On Back-To-School Season

“It’s so fun! I always loved back-to-school shopping, and I realize that I still love it. But what we really love to shop for is all the stuff ― the binders, the pencils, the pencil case, the lunch box.”

On Playing A Mom

“Lucas Hedges, who plays my son, came and stayed with us for a while, got to know Danny and the kids really well all before we started shooting. I felt that it was important for my kids to know who I was going off with, pretending to be their mother. My son Henry had said to me, ‘Mom, why in movies when you play somebody’s mom, why is it always a boy?’ And I said, ‘Wow, I don’t know. You know what? We’re going to have Lucas come over and you guys are going to meet him.’ So Lucas came over, as did beautiful Kathryn Newton, who plays my older daughter. I would just send them down to the beach with my kids. ‘Go for a swim, and I’ll see you guys in an hour and I’ll have lunch ready.’”

On Her Twins

“They’re very different. I don’t think of them as similar at all, just kind of the same height. And a very close birthday.”

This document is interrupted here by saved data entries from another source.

-- ==== Sys2Proof/Config.lean ====
section
/-! DEFINITION. What is fixed for a card's lifetime: the construction parameters, the values `State.reset`
takes for them, and the one free value of the spec. -/

namespace Sys2Proof

/-- The construction parameters (00_scope.md R9), less STORE_INIT, which is an argument of `construct`.
No command writes any of them. They are held in State, so a statement over every state holds for every
value of every parameter. -/
structure Params where
  /-- SPI_MODE: SPI mode enabled (true) or native bus only (false). -/
  spiMode : Bool
  /-- REQUESTED_CAPACITY: the size hint given to the capacity deriver, in bytes. -/
  requestedCapacity : Nat
  /-- CARD_ADDRESS: the relative card address. -/
  cardAddress : BitVec 16
  /-- BLOCK_LEN_INIT: `blockLen` at construction. -/
  blockLenInit : Word
  /-- CID_VALUE: the card identification register. -/
  cid : BitVec 128
  /-- CSD_BASE: the CSD bits that are not derived from the geometry. -/
  csdBase : BitVec 128
  /-- SCR_VALUE: the SD configuration register. -/
  scr : BitVec 64
  /-- SDSTATUS_VALUE: the SD status register. -/
  sdStatus : BitVec 512
  /-- BL_MIN: least legal CSD block-length code. -/
  blMin : Fin 16
  /-- BL_MAX: greatest legal CSD block-length code. -/
  blMax : Fin 16
  deriving DecidableEq, Repr

/-- CARD_ADDRESS of the reset card. OPEN in the spec (92_eei_decisions.md D16): no value can be proved of it.
DESIGN CHOICE, safe (log 6). -/
opaque Config.cardAddress : BitVec 16

/-- CID_VALUE of the reset card. OPEN in the spec (D21). DESIGN CHOICE, safe (log 6). -/
opaque Config.cidValue : BitVec 128

/-- SCR_VALUE of the reset card. OPEN in the spec (D22). DESIGN CHOICE, safe (log 6). -/
opaque Config.scrValue : BitVec 64

/-- SDSTATUS_VALUE of the reset card. OPEN in the spec (D22). DESIGN CHOICE, safe (log 6). -/
opaque Config.sdStatusValue : BitVec 512

/-- The draw ZL_BYTE (00_scope.md R9, 42_spi_framing.md R186): the byte returned by the k-th exchange whose
dispatch gave no response. A free value: nothing constrains it (log 8). -/
opaque Config.freeByte : Nat → Byte

/-- The parameters of the card `State.reset` is. SPI_MODE and REQUESTED_CAPACITY are OPEN in the spec and chosen
here: DESIGN CHOICE, unsafe for statements about `State.reset` (logs 4, 5). BLOCK_LEN_INIT, CSD_BASE, BL_MIN and
BL_MAX are the spec's values (00_scope.md R9). -/
def Config.params : Params where
  spiMode := true
  requestedCapacity := 16777216
  cardAddress := Config.cardAddress
  blockLenInit := 512
  cid := Config.cidValue
  csdBase := 0
  scr := Config.scrValue
  sdStatus := Config.sdStatusValue
  blMin := 0
  blMax := 15

end Sys2Proof
end

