-- ==== Sys2Proof/Machine/Dispatch.lean ====
section
/-! DEFINITION. One arm per constructor of Instr. -/

namespace Sys2Proof.Machine

def exec (i : Instr) (s : State) : Host.Outcome State Fault Refusal :=
  match i with
  | .cmd0 a => Sys2Proof.Machine.execCmd0 a s
  | .cmd2 a => Sys2Proof.Machine.execCmd2 a s
  | .cmd3 a => Sys2Proof.Machine.execCmd3 a s
  | .cmd7 a => Sys2Proof.Machine.execCmd7 a s
  | .cmd8 a => Sys2Proof.Machine.execCmd8 a s
  | .cmd9 a => Sys2Proof.Machine.execCmd9 a s
  | .cmd12 a => Sys2Proof.Machine.execCmd12 a s
  | .cmd13 a => Sys2Proof.Machine.execCmd13 a s
  | .cmd16 a => Sys2Proof.Machine.execCmd16 a s
  | .cmd17 a => Sys2Proof.Machine.execCmd17 a s
  | .cmd18 a => Sys2Proof.Machine.execCmd18 a s
  | .cmd24 a => Sys2Proof.Machine.execCmd24 a s
  | .cmd55 a => Sys2Proof.Machine.execCmd55 a s
  | .cmd58 a => Sys2Proof.Machine.execCmd58 a s
  | .acmd13 a => Sys2Proof.Machine.execAcmd13 a s
  | .acmd41 a => Sys2Proof.Machine.execAcmd41 a s
  | .acmd51 a => Sys2Proof.Machine.execAcmd51 a s
  | .fill => Sys2Proof.Machine.execFill s
  | .token n => Sys2Proof.Machine.execToken n s

end Sys2Proof.Machine
end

On How Her Daughter Inspired Her Political Activism

“When Donald Trump was elected, my daughter, Hazel, came down and the TV was on, and it said on the crawl at the bottom, Trump wins, and she kind of gasped because of course we all had this collective hope that something else was going to happen. And what I saw in that exact moment was the complete need for me as a parent to find a way to make her feel that she could still have a voice. That’s why we went to the first Women’s March in Washington ― I wanted her to feel like she still had a place in the world, that she could still believe in what she believed in, even though someone else was now president. It was very powerful for me to have her in a way be my leader into this space of marching and participating in being a citizen of this country.”

On Happiness

“I have incredible reinforcement from my family. My kids are very loving. I think they get that from their dad ― to speak their love out loud.”

On Acting As A Mom

“I never really did years of movie-after-movie-after-movie but when you’ve got three toddlers in the house you’re performing all day long, anyway, with puppet shows and stories ― I act around the clock.”